I am new to statistics and trying to prove that in simple linear regression, the $SS_{\text{Regression}}/\sigma^2$ can be expressed as the square of a standard normal. ( Where $SS_{\text{Regression}} = \sum_{1}^n(\hat Y_i - \bar Y)^2$ is the sum of squares due to regression)
I tried searching for Cochran's theorem but the theorem with heavy matrix theory is heavy for me right now. Is there a simpler proof for the case of simple linear regression?

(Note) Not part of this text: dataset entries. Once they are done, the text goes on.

-- ==== Sys2Proof/Certificates/Slice0/Obligations.lean ====
section
/-! DEFINITION. The statements for the provers, from the numbered rules of spec/. Where a statement says `Leads s i t`, the operation takes `s` to `t` with the host serial port behind the field that it writes (Sys2Proof/Safety.lean, portAfter), where a row begun with CSN high is a frame of its own (the model's choice, log 4); everything that `t` does not change is its frame. -/

section

open Sys2Proof Sys2Proof.Machine

/-! ## The machine -/

/-- R144, R7, R86, R121, R127, R131, R132, spec/10: what every field reads, with the layouts and codes of spec/10, in every state; and spec/10, Host address map, column "After reset", with the blocks' values after reset (R1, R2, R47, R78, R88, R118, R119). Pending, and the start-up clear in progress, are the model's (log 2, log 18). -/
def Obligations.ResetReadsAsTheAddressMap : Prop :=
  (∀ (s : State) (f : Field),
    let lo : Word16 → Byte := fun w => w.extractLsb' 0 8
    let hi : Word16 → Byte := fun w => w.extractLsb' 8 8
    let bit : Bool → BitVec 1 := BitVec.ofBool
    let number : Nat → List Byte := fun n => [lo (BitVec.ofNat 16 n), hi (BitVec.ofNat 16 n)]
    let identity : Identity → List Byte := fun v => (List.range 8).map (fun k => v.extractLsb' (8 * k) 8)
    let e := s.port.errors
    let interface := decide (e ≠ ⟨false, false, false, false, false, false, false, false, false⟩)
    let attention := decide (s.attention ≠ [] ∧ s.resetHeld = false)
    let v := s.events
    let anyEvent := v.done || attention || v.loadFired || v.stray || v.damage || v.cycle || v.wake || interface || v.resetNoted
    s.readField f =
      match f with
      | .interfaceControl =>
        [0#4 ++ bit s.port.config.keepLoop ++ bit s.port.config.statusSend
          ++ bit (s.port.config.direction == .descending) ++ bit (s.port.config.mode == .singleField)]
      | .loopLength => [s.port.loopLength]
      | .crcEnablePair => [if s.port.crcOn then 0x01 else 0x02]
      | .summary =>
        [0#1
          ++ (match s.cycle.state with
              | .stopped => 0#2
              | .seeking | .clashed => 1#2
              | .coasting => 2#2
              | .running | .locked => 3#2)
          ++ bit interface ++ bit anyEvent ++ bit attention ++ bit (s.command.state != .idle) ++ bit s.clearing]
      | .errorFlags =>
        [bit e.commandRefused ++ bit e.windowLocked ++ bit e.notReady ++ bit e.bitCount ++ bit e.crcMismatch
          ++ bit e.readOnlyWrite ++ bit e.partialField ++ bit e.unknownAddress, 0#7 ++ bit e.settingRefused]
      | .partNumber => [0x84, 0x03]
      | .revision => [0x01]
      | .eventRegister =>
        [bit interface ++ bit v.wake ++ bit v.cycle ++ bit v.damage ++ bit v.stray ++ bit v.loadFired
          ++ bit attention ++ bit v.done, 0#7 ++ bit v.resetNoted]
      | .eventMask => [s.mask.extractLsb' 0 8, 0#7 ++ s.mask.extractLsb' 8 1]
      | .attentionCount => number s.attention.length
      | .occupancyCount => number s.directory.occupancy
      | .cycleControl => [0#6 ++ bit (s.cycle.mode == .follower) ++ bit s.cycle.run]
      | .cyclePeriod => [s.cycle.period]
      | .lineRate => [0#6 ++ s.line.rate]
      | .answerGap => [s.line.gap]
      | .answerRange => [s.line.rangeLow, s.line.rangeHigh]
      | .cycleCounter => [lo s.cycle.counter, hi s.cycle.counter]
      | .cycleState =>
        [match s.cycle.state with
          | .stopped => 0
          | .running => 1
          | .clashed => 2
          | .seeking => 3
          | .locked => 4
          | .coasting => 5]
      | .damagedCount => number s.line.damaged
      | .commandCode => [s.command.code]
      | .commandState => [if s.command.state = .idle then 0 else 1]
      | .scanPosition => number s.command.scan.val
      | .commandArgument => (List.range 4).map (fun k => s.command.argument.extractLsb' (8 * k) 8)
      | .resultRecord =>
        [match s.command.result.code with
          | .done => 0x00
          | .notFound => 0x01
          | .emptySlot => 0x02
          | .stale => 0x03
          | .keyInUse => 0x04
          | .directoryFull => 0x05
          | .noNode => 0x06
          | .nodeRetiring => 0x07
          | .outOfRange => 0x08
          | .addressInUse => 0x09
          | .identityInUse => 0x0A
          | .badIdentity => 0x0B
          | .badArgument => 0x0C
          | .scheduleFull => 0x0D
          | .pastDue => 0x0E
          | .none => 0x0F
          | .aborted => 0x10
          | .idle => 0x11
          | .badCommand => 0x12,
          s.command.result.generation] ++ number s.command.result.slot ++ number s.command.result.count ++ [0, 0]
      | .windowImage => s.command.image.toList
      | .windowIdentity => identity s.command.window.identity
      | .windowFirst => [lo s.command.window.first, hi s.command.window.first]
      | .windowSecond => [lo s.command.window.second, hi s.command.window.second]
      | .windowSelect => [s.command.window.select]
      | .windowGroup => [s.command.window.group]
      | .windowPermit => [s.command.window.permit]
      | .windowDemand => [s.command.window.demand]
      | .schedulePosition p =>
        (match s.schedule[p.val]? with
          | some x => [lo x.target, hi x.target, x.mask, 0]
          | none => [0, 0, 0, 0])
      | .lastFired =>
        [lo s.lastFired.target, hi s.lastFired.target, s.lastFired.mask, 0] ++ number s.lastFired.count ++ [0, 0]
      | .takeField => takeBytes s.take
      | .strayCapture =>
        [match s.stray.kind with
          | .none => 0
          | .noNode => 1
          | .noChannel => 2
          | .nodeRetiring => 3
          | .announceUnclaimed => 4,
          s.stray.address, 0#4 ++ s.stray.channel.getD 0, 0#6 ++ bit s.stray.identity.isSome ++ bit s.stray.channel.isSome,
          0, 0, 0, 0] ++ identity (s.stray.identity.getD 0)
      | .recordImage i =>
        (match (s.slot i).record with
          | some r => r.image.toList
          | none => [0, 0, 0, (s.slot i).generation, 0, 0, 0, 0, 0, 0, 0, 0, 0, 0, 0, 0])
      | .unknown _ => [0])
  ∧ (∀ f : Field, State.reset.readField f =
    match f with
    | .crcEnablePair => [0x02]
    | .summary => [0x01]
    | .partNumber => [0x84, 0x03]
    | .revision => [0x01]
    | .eventMask => [0x00, 0x01]
    | .cyclePeriod => [20]
    | .lineRate => [1]
    | .answerGap => [3]
    | .answerRange => [0x01, 0xEF]
    | f => List.replicate f.length 0)
  ∧ (∀ i : SlotNo, State.reset.slot i = ⟨0, none⟩)
  ∧ (∀ n : NodeNo, State.reset.node n = ⟨.free, none, none, 0, 0, 0, none, 0, .none⟩)
  ∧ State.reset.directory.index = [] ∧ State.reset.directory.occupancy = 0
  ∧ State.reset.schedule = [] ∧ State.reset.attention = [] ∧ State.reset.take = none
  ∧ State.reset.cycle = ⟨.source, false, 20, 0, .stopped, none, none⟩
  ∧ State.reset.line = ⟨.listen, none, none, none, 1, 3, 1, 239, 0, none⟩
  ∧ State.reset.pending = [] ∧ State.reset.clearing = true
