theorem reaches_dataByte (s : State) (a : Access) (sdi : Byte) : Reaches s (s.dataByte a sdi) := by
  unfold State.dataByte
  split
  · exact ((reaches_closeAccess s a).trans (reaches_setPhase _ _)).trans (reaches_emit _ _)
  · split
    · exact reaches_transferByte s a _ sdi
    · exact (reaches_startEffects s a).trans (reaches_transferByte _ a _ sdi)

theorem reaches_fieldCrcByte (s : State) (a : Access) (t : Transfer) (sdi : Byte) :
    Reaches s (s.fieldCrcByte a t sdi) := by
  unfold State.fieldCrcByte
  split
  · exact (reaches_emit s _).trans (reaches_afterField _ a)
  · split
    · exact (reaches_emit s _).trans (reaches_applyAndGoOn _ a t)
    · exact ((reaches_emit s _).trans (reaches_flagIf _ _ _)).trans (reaches_afterField _ a)

theorem reaches_beginData (s : State) (a : Access) : Reaches s (s.beginData a) :=
  (reaches_flagIf s _ _).trans (reaches_setPhase _ _)

theorem reaches_instructionEnd (s : State) (first second : Byte) (d : Bool) :
    Reaches s (s.instructionEnd first second d) := by
  unfold State.instructionEnd
  dsimp only
  split
  · exact reaches_setPhase s _
  · split
    · exact reaches_setPhase s _
    · exact reaches_beginData s _

theorem reaches_checkInstruction (s : State) (first second : Byte) (d : Bool) (crc : Byte) :
    Reaches s (s.checkInstruction first second d crc) := by
  unfold State.checkInstruction
  dsimp only
  split
  · exact reaches_beginData s _
  · exact ((reaches_flagIf s _ _).trans (reaches_flag _ _)).trans (reaches_setPhase _ _)

theorem reaches_firstByte (s : State) (st : StatusBytes) (sdi : Byte) : Reaches s (s.firstByte st sdi) :=
  (reaches_emit s _).trans (reaches_setPhase _ _)

/-- R142: whatever one byte on SDI does. -/
theorem reaches_clockByte (s : State) (sdi : Byte) : Reaches s (s.clockByte sdi) := by
  unfold State.clockByte
  split
  · exact .refl
  · exact reaches_firstByte s _ sdi
  · exact reaches_firstByte s _ sdi
  · exact (reaches_emit s _).trans (reaches_instructionEnd _ _ _ _)
  · exact (reaches_emit s _).trans (reaches_checkInstruction _ _ _ _ _)
  · exact reaches_dataByte s _ sdi
  · exact reaches_fieldCrcByte s _ _ sdi
  · exact reaches_emit s _

/-- A run of operations, each a chain of changes. -/
theorem reaches_foldl {α : Type} {f : State → α → State} (h : ∀ u x, Reaches u (f u x)) (xs : List α) (s : State) :
    Reaches s (xs.foldl f s) := by
  induction xs generalizing s with
  | nil => exact .refl
  | cons x xs ih => exact (h s x).trans (ih (f s x))

theorem reaches_openFrame (s : State) : Reaches s s.openFrame := by
  unfold State.openFrame
  split
  · split
    · exact reaches_setPort s _
    · exact (reaches_setPort s _).trans (reaches_setPhase _ _)
  · exact .refl

theorem reaches_cutAtEnd (s : State) (cut : Bool) : Reaches s (s.cutAtEnd cut) := by
  unfold State.cutAtEnd
  split
  · exact (reaches_flag s _).trans (reaches_dropLatches _)
  · exact .refl

theorem reaches_endAccess (s : State) : Reaches s s.endAccess := by
  unfold State.endAccess
  split
  · exact reaches_closeAccess s _
  · exact reaches_closeAccess s _
  · exact reaches_closeAccess s _
  all_goals exact .refl

theorem reaches_resetWith (s : State) (port : HostPort) : Reaches s (s.resetWith port) := .single (.reset port)

/-- R143: whatever CSN rising does. -/
theorem reaches_closeFrame (s : State) (tail : List Bool) : Reaches s (s.closeFrame tail) := by
  have hends : Reaches s (((s.flagIf (s.bitsCount tail) .bitCount).cutAtEnd s.fieldCut).endAccess.setPhase .idle) :=
    (((reaches_flagIf s _ _).trans (reaches_cutAtEnd _ _)).trans (reaches_endAccess _)).trans (reaches_setPhase _ _)
  unfold State.closeFrame
  dsimp only
  split
  · exact hends.trans (reaches_resetWith _ _)
  · exact hends

theorem reaches_clockInstruction (s : State) (isRead : Bool) (start : HostAddr) :
    Reaches s (s.clockInstruction isRead start) := by
  unfold State.clockInstruction
  dsimp only
  split
  · exact ((reaches_clockByte s _).trans (reaches_clockByte _ _)).trans (reaches_clockByte _ _)
  · exact (reaches_clockByte s _).trans (reaches_clockByte _ _)

theorem reaches_openRow (s : State) (isRead : Bool) (start : HostAddr) : Reaches s (s.openRow isRead start) := by
  unfold State.openRow
  split
  · exact .refl
  · exact (reaches_openFrame s).trans (reaches_clockInstruction _ _ _)

theorem reaches_clockFieldByte (crc : Option Byte) (s : State) (sdi : Byte) :
    Reaches s (s.clockFieldByte crc sdi) := by
  unfold State.clockFieldByte
  split
  · exact (reaches_clockByte s _).trans (reaches_clockByte _ _)
  · exact reaches_clockByte s _

theorem reaches_closeRow (s : State) (own : Bool) : Reaches s (s.closeRow own) := by
  unfold State.closeRow
  split
  · exact reaches_closeFrame s _
  · exact .refl

/-- Log 4: whatever a run of bytes written by a row does. -/
theorem reaches_hostWrite (s : State) (start : HostAddr) (sdi : List Byte) (crc : Option Byte) :
    Reaches s (s.hostWrite start sdi crc) := by
  unfold State.hostWrite
  split
  · exact ((reaches_openRow s _ _).trans (reaches_foldl (reaches_clockFieldByte crc) _ _)).trans (reaches_closeRow _ _)
  · exact .refl

theorem reaches_writeField (s : State) (f : Field) (bytes : List Byte) : Reaches s (s.writeField f bytes) :=
  reaches_hostWrite s _ _ _

theorem reaches_standAlone (s : State) (own : Bool) : Reaches s (s.standAlone own) := by
  unfold State.standAlone
  split
  · exact reaches_setPhase s _
  · exact .refl

theorem reaches_latchRead (s : State) (f : Field) : Reaches s (s.latchRead f) := by
  unfold State.latchRead
  split
  · exact ((reaches_openRow s _ _).trans (reaches_standAlone _ _)).trans (reaches_clockByte _ _)
  · exact .refl

theorem reaches_completeRead (s : State) (f : Field) : Reaches s (s.completeRead f) := by
  unfold State.completeRead
  split
  · split
    · split
      · exact (reaches_foldl (reaches_clockFieldByte none) _ s).trans (reaches_closeRow _ _)
      · exact .refl
    · exact .refl
  · exact .refl

end Port

/-! ## Frames received -/

section Frames

variable {s : State}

Help is deeply appreciated!
Consider the model $$y_i=\alpha+\beta x_i+\varepsilon_i\quad,\,i=1,2,\ldots,n$$
The least square estimators of $\alpha,\beta$ are then given by
$$\hat\alpha=\bar y-\hat\beta \bar x\qquad,\qquad\hat\beta=\frac{s_{xy}}{s_{xx}}$$
where $$s_{xy}=\sum_{i=1}^n (x_i-\bar x)(y_i-\bar y) \quad \text{ and } \quad s_{xx}=\sum_{i=1}^n (x_i-\bar x)^2$$
When the errors $\varepsilon_i$ are distributed as independent $N(0,\sigma^2)$ variables, we have
$$\frac{\hat\beta \sqrt{s_{xx}}}{\sigma}\sim N\left(\beta \sqrt{s_{xx}},1 \right) \tag{1}$$
Now
$$\hat y_i=\hat\alpha+\hat\beta x_i=\overline y+\hat\beta(x_i-\overline x)$$
Therefore, $$\frac{SSR}{\sigma^2}=\frac1{\sigma^2}\sum_{i=1}^n (\hat y_i-\overline y)^2=\left(\frac{\hat\beta \sqrt{s_{xx}}}{\sigma}\right)^2$$
From $(1)$, it follows that under normality of errors, $SSR/\sigma^2$ has a noncentral $\chi^2$ distribution with $1$ degree of freedom and noncentrality parameter $\beta^2 s_{xx}$. So it is not true in general that $SSR/\sigma^2$ can be expressed as the square of a standard normal variable.